Mientras, el secretario de Hacienda, José Angel Gurría, ya anunció que el presupuesto del Gobierno Federal para 1999 se verá afectado por los bajos precios del petróleo y por los recursos que se destinarán al FOBAPROA. Los recortes se deberán cubrir con fondos de subsidios, bienes y servicios y con la descapitalización de PEMEX, CFE, menor infraestructura, etcétera.

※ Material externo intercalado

-- ==== Sys2Proof/Safety.lean ====
section
/-! DEFINITION. The terms that claims use: what a sound state of the block is, when a Sceuf command is accepted, and what
its OK response leaves. -/

namespace Sys2Proof.Machine

/-- Every byte memory is in canonical form. -/
def memoriesWf (s : State) : Bool :=
  Mem.wf s.hbm.mem && Mem.wf s.comp.ls && Mem.wf s.comp.cs && Mem.wf s.host.bar2 && Mem.wf s.host.msixTable &&
    Mem.wf s.sec.flash0 && Mem.wf s.sec.flash1 && Mem.wf s.sceuf.sram

/-- SAFETY is set only with DET_STRICT (13 R369). -/
def safetyNeedsDet (s : State) : Bool := !s.dev.safety || s.dev.detStrict

/-- Unlocked debug scopes have an end (15 R440, R441). -/
def scopesHaveEnd (s : State) : Bool := s.sec.scopes == 0 || s.sec.scopeEnd.isSome

/-- ALERT_N is asserted, low, exactly while REPLACE_REQUEST is set (13 R391). -/
def alertFollows (s : State) : Bool := s.dev.alertN == !s.dev.replaceRequest

/-- Request r of command c is the one that firmware runs next for a mailbox or port, and it passes every check of 12 R357:
it repeats no TAG that has been answered (R350), no lock-out stands (15 R440), the session and its version, the family's transport,
LENGTH, the arguments, authorisation, and the device state. -/
def accepted (c : Cmd) (src : ReqSrc) (s : State) (r : Req) : Bool :=
  let u := takeReq s r
  frontReq c.code src s == some r && (repeated s r).isNone && !c.locked u && (sessionCheck u r).isNone &&
    !(byFabric r && !fabricCarries c.code) && !s.dev.recovery &&
    decide (reqLen r.w1 ≤ c.full r) && decide (reqLen r.w1 ≤ 4032) && (c.form u r).isNone && c.auth u r &&
    (c.states u r).testBit s.dev.mode.code

/-- A request as it is accepted: with the swarm time and the PCLK cycle of that (12 R347). -/
def stamped (s : State) (r : Req) : Req := { r with at_ := nowNs s, cycle := s.clk.ticks / 8 }

/-- The CMAP tables of the groups lie in HBM, which has no error (09 Table 9.5; 11 R312, R316, R325). -/
def tablesClean (s : State) : Prop :=
  s.hbm.errs = [] ∧ s.hbm.selErrs = [] ∧ s.hbm.lenErrs = [] ∧
    ∀ e ∈ s.coll.groups, flag e.2 0 = true → flag e.2 3 = true → fld e.2 192 64 + 2112 ≤ hbmBytes s

/-- The response of an OK command: status 0, DETAIL 0 and its words (12 R346). -/
def okReply (s : State) (r : Req) (resp : List Word) : State := respond s r 0 0 resp

/-- The request that host mailbox n holds. -/
def hostRequest (s : State) (n : Fin 64) : Req := reqOf (.host n) 0 (memWords s.host.bar2 (4096 * n.val) 512)

/-- A set is taken on its port (10 R309, R310): AUX is on, the sideband is up, CHK holds, and no repeat of it came within 1 µs. -/
def setFresh (s : State) (code : Byte) (zero : BitVec 40) (rx : SetRx) : Prop :=
  auxOn s = true ∧ (portOf s rx.port.val).sb = true ∧ setOk code zero rx = true ∧ isRepeat s code rx = false

/-- What holds BOOT besides PWR_EN and the toggle that a failed boot needs (14 R409, R410, R425): AUX is not reached or is
recovery, MAIN_54V is out of range, or a leak. -/
def bootHeld (s : State) : Bool :=
  !(s.dev.mode == .aux && decide (3 ≤ s.dev.bootStage.toNat) && s.dev.main54Good && !s.dev.recovery && s.dev.leakN && !s.dev.leakHold)

/-- Every throttle level is one of 0 to 12 (14 R420). -/
def levelsWithin (s : State) : Bool :=
  decide (s.power.levelCap ≤ 12) && decide (s.power.levelCur ≤ 12) && decide (s.power.levelTherm ≤ 12)

/-- The receiver of port p is in use and the module's clocks run, so that frames come in (10 R303, 14 R415). -/
def linkTakes (s : State) (p : Nat) : Prop :=
  clocksRun s = true ∧ s.dev.frozenPin = false ∧ ((portOf s p).rx = .up ∨ (portOf s p).rx = .narrow)

/-- A frame with its EPOCH bit as the module's source epoch (08 R249, R270). -/
def epochStamped (s : State) (f : Frame) : Frame := { f with w0 := setFlag f.w0 11 s.fab.srcEpoch }

/-- An output takes a frame of a queue (07 R217, R228, R238, R460, R386): its key map has the key, it is not fenced or in SAFE but for
TC7, it is not a port that is down or the queue of a stream unit that has failed (06 R195), and the queue memory has an entry. -/
def queueTakes (s : State) (o : Nat) (f : Frame) : Prop :=
  (80 < o ∨ keyOutBit s o (frmPkey f) = true) ∧ (80 < o ∨ frmCls f = 7 ∨ (fenceBit s o = false ∧ s.dev.mode ≠ .safe)) ∧
    (64 ≤ o ∨ (portOf s o).tx ≠ .down) ∧ unitDown s o = false ∧ entriesUsed s < 1048576

/-- Frame f of operation `op` waits for its target on this module, and the clocks run (08 Table 8.2). -/
def atTarget (s : State) (f : Frame) (op : Nat) : Prop := clocksRun s = true ∧ frmOp f = op ∧ f ∈ s.comb.localIn

/-- The state once the frame has been taken by its target. -/
def taken (s : State) (f : Frame) : State := { s with comb := { s.comb with localIn := s.comb.localIn.erase f } }

/-- Slot k of the bundle in issue at queen q has opcode `op` and is the next to be carried out, by the one core `key`: the state
past bundles that do nothing, and the issue (05 R131, R132, R147). -/
def slotOnCore (s : State) (q k op : Nat) (u : State) (i : Issue) (key : Nat) : Prop :=
  issueAt s q k op = some (u, i) ∧ bundleMask u i.launch q = [key]

/-- The core as it stood before the bundle in issue (05 R133). -/
def coreBefore (u : State) (q key : Nat) : Core := snapCore (snapOf u q) key

/-- The slot has been carried out: the queen goes on past the bundle when it was the last one (05 R147). -/
def slotEnds (u t : State) (i : Issue) (q k : Nat) : State := slotFinish t q k (snapOf u q) (bundleOf u i.launch q).1

/-- n bytes at a of a space that a core's streams reach: its local store, or its cluster's store (05 R124), as they stood before what a
forager wrote in the same cycle (04 R108). -/
def storeBytes (s : State) (key sp a n : Nat) : List Byte :=
  if sp = 0 then bankRead s s.comp.ls s.comp.foragerWords (key * 196608 + a) n
  else bankRead s s.comp.cs s.comp.csWords (clusterOf key * 4194304 + a) n

/-- The tile that stands at an address of a space: its header and its bytes (03 R74, R76). -/
def tileHead (s : State) (key sp a : Nat) : Word := BitVec.ofNat 64 (natOfBytes (storeBytes s key sp a 8))
def tileBody (s : State) (key sp a : Nat) : List Byte := storeBytes s key sp a (max 8 (tileLen (tileHead s key sp a)))

/-- A tile and its header lie within their space. -/
def tileFits (s : State) (key sp a : Nat) : Prop :=
  inSpace sp a 8 = true ∧ inSpace sp a (max 8 (tileLen (tileHead s key sp a))) = true

/-- The 32 value codes of b bytes that an element holds. -/
def codesAt (s : State) (key sp b a : Nat) : List Nat :=
  let bs := storeBytes s key sp a (32 * b)
  (List.range 32).map fun k => natOfBytes ((bs.drop (k * b)).take b)

/-- The descriptor that a P register names in the cluster store (05 R138). -/
def descAt (s : State) (key a : Nat) : TDesc := tdescOf (wordsOfBytes (storeBytes s key 1 a 40) 5)

/-- The entry after a partial has been folded into it as the entries hold it. -/
def folded (e : FoldE) (bf : Bool) (sc : Option Int) (ps : List (Val × Val × Nat)) : FoldE :=
  foldOf (foldWord (foldPartial e bf (sc.getD 0) (rowPartial bf sc.isNone ps).1).1)

/-- The residue check after that fold holds, or the fold sets NAN_SEEN in place of adding (04 R118). -/
def foldHolds (e : FoldE) (bf : Bool) (sc : Option Int) (ps : List (Val × Val × Nat)) : Prop :=
  let r := foldPartial e bf (sc.getD 0) (rowPartial bf sc.isNone ps).1
  r.2 ≠ 0 ∨ residueOk r.1 = true

/-- The entry after a stored position has met a batch: one fold for every 32 items (04 R98). -/
def foldedBatch (e : FoldE) (bf : Bool) (sc : Option Int) (groups : List (List (Val × Val))) : FoldE :=
  groups.zipIdx.foldl (fun e g => folded e bf sc (batchPairs g.1 g.2)) e

/-- The rows of lane-wise arithmetic with their opcodes and operations (05 Table 5.9). -/
def arithRows (q : Fin 32) : List (Instr × Nat × (Ty → Rm → Nat → Nat → Nat → Fr)) := [
  (.vadd q, 0x01, fun t rm a b _ => fAdd t rm a b), (.vsub q, 0x02, fun t rm a b _ => fSub t rm a b),
  (.vmul q, 0x03, fun t rm a b _ => fMul t rm a b), (.vfma q, 0x04, fun t rm a b c => fFma t rm a b c),
  (.vdiv q, 0x05, fun t rm a b _ => fDiv t rm a b), (.vsqrt q, 0x06, fun t rm a _ _ => fSqrt t rm a),
  (.vmax q, 0x07, fun t _ a b _ => fMaxMin t true a b), (.vmin q, 0x08, fun t _ a b _ => fMaxMin t false a b),
  (.vmaxn q, 0x09, fun t _ a b _ => fMaxMinNum t true a b), (.vminn q, 0x0A, fun t _ a b _ => fMaxMinNum t false a b)]

/-- The rows that every masked core carries out, with their slot, opcode and effect on one core (05 Tables 5.7 to 5.10). -/
def coreRows (q : Fin 32) : List (Instr × Nat × Nat × SlotFn) :=
  (arithRows q).map (fun r => (r.1, 3, r.2.1, arithCore r.2.2)) ++ [
  (.vld q, 1, 1, vldCore), (.vst q, 1, 2, vstCore), (.cld q, 1, 3, cldCore), (.emv q, 2, 1, emvCore), (.eop q, 2, 2, eopCore),
  (.vcmp q, 3, 0x0B, vcmpCore), (.vsel q, 3, 0x0C, vselCore), (.vfunc q, 3, 0x0D, vfuncCore), (.vcvt q, 3, 0x0E, vcvtCore),
  (.vred q, 3, 0x0F, vredCore), (.vmisc q, 3, 0x10, vmiscCore), (.sld q, 4, 1, sldCore), (.advance q, 4, 2, advanceCore),
  (.fclr q, 4, 3, fclrCore), (.frd q, 4, 4, frdCore), (.fexp q, 4, 5, fexpCore), (.fadd q, 4, 6, faddCore),
  (.tenc q, 4, 7, tencCore), (.cxset q, 4, 8, cxsetCore), (.cxadv q, 4, 9, cxadvCore)]

/-- The rows of the device ordered sets with their codes and the bits that Table 10.7 leaves at 0 (10 R309). -/
def setRows (rx : SetRx) : List (Instr × Byte × BitVec 40) := [
  (.poison rx, codePoison, 0xF000), (.fence rx, codeFence, 0xFE00000000), (.beacon rx, codeBeacon, 0),
  (.freezeOrderedSet rx, codeFreeze, 0), (.thawOrderedSet rx, codeThaw, 0), (.time rx, codeTime, 0)]

/-- Port p is down in both directions with its settings and its P0 headroom given up, and the other ports stand as they were (10 R303),
but for BEACONs that a safe-state entry sends, where the frames that the port held meet a bad metadata word (07 R216, 13 R386). -/
def portFell (s t : State) (p : Nat) (fault : Option PFault) : Prop :=
  let x := portOf t p
  x.tx = .down ∧ x.rx = .down ∧ x.mfp = 0 ∧ x.linkDelay = 0 ∧ x.txLanes = List.replicate 9 .off ∧ x.rxLanes = List.replicate 9 .off ∧
    x.sentAccept = none ∧ x.recvAccept = none ∧ x.linkUp = none ∧ fld x.nbW1 40 8 = 0 ∧ x.sb = true ∧ x.fault = fault ∧
    (∀ k, k ≠ p → portOf t k = { portOf s k with beaconSeq := (portOf t k).beaconSeq, beaconTx := (portOf t k).beaconTx }) ∧
    (s.comb.metaErrs = [] → s.hbm.selErrs = [] → s.hbm.lenErrs = [] → ∀ k, k ≠ p → portOf t k = portOf s k) ∧
    (∀ e ∈ t.comb.queues, e.1 / 8 % 113 ≠ p) ∧ (∀ e ∈ t.comb.circuitQ, e.1 % 113 ≠ p)

/-- Port p has come up with a LINK_DELAY and its headroom (08 R256, R263), and its fault is over. -/
def portRose (s t : State) (p delay : Nat) : Prop :=
  let x := portOf t p
  x.tx = .up ∧ x.rx = .up ∧ x.linkDelay = delay ∧ x.fault = none ∧ x.linkUp = (portOf s p).linkUp ∧
    tblGet 0 t.comb.hdrmSize p = headroom p (portOf s p).mfp (portOf s p).flc ∧ (∀ k, k ≠ p → portOf t k = portOf s k)

/-- What waits for the sidebands when a waggle frame is to leave port p (08 R267, 10 R310). -/
def waggled (s : State) (p : Nat) (w : BitVec 512) : List OutEvent := s.sbq ++ [.waggle p w]

end Sys2Proof.Machine
end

Por último, la discusión de detalle obliga a separar a los grandes y los pequeños deudores. El PRD propone que se excluya de cualquier beneficio a los deudores con sumas mayores a 50 millones de pesos que corresponden a los 500 grupos empresariales más poderosos del país (cuántos de ellos tendrán grandes sumas de dólares en bancos de Estados Unidos?). El PAN se mostró a favor de que se beneficie a deudores hipotecarios hasta por 500 mil pesos y lo mismo para los sectores industrial, agropecuario y pesquero. El PRI se declaró a favor de que se amplíen los plazos de prescripción para los delitos "de cuello blanco", se ajuste la legislación para convertirlos en delitos graves y se reduzca la carga fiscal en un 30 por ciento. La Secretaría de Hacienda propone que los diputados asuman un compromiso presupuestal no menor a 35 mil millones de pesos anuales (¿por cuantos años?) y propone "quitas" (descuentos) variables a deudores con obligaciones menores a 500 mil pesos.

Los optimistas afirman que para fines de octubre estará listo el acuerdo para llevarlo al pleno de la Cámara de Diputados, el presidente Zedillo les pidió a éstos que se pongan a hacer su trabajo, pero no dijo que la información pertinente fue entregada apenas a principios de septiembre. El nivel errático de las tasas de interés, el anatocismo (cobrar intereses sobre intereses, sobre lo cual está pendiente una resolución de la Suprema Corte de Justicia de la Nación), los altibajos en la Bolsa de Valores, la volatilidad de las inversiones extranjeras de corto plazo, la crisis asiática, la inflación, el riesgo del estancamiento económico y la subordinación de la economía real a los afanes especulativos, nos ubican en una especie de "economía de casino" que parece ser parte medular de la globalización económica.

La atenuación de la atonía mundial sólo podrá provenir de las potencias económicas agrupadas en el Grupo de los Siete. De ellas depende que el capitalismo no destruya al capitalismo.

* Catedrático de la Facultad de Sociología de la UV.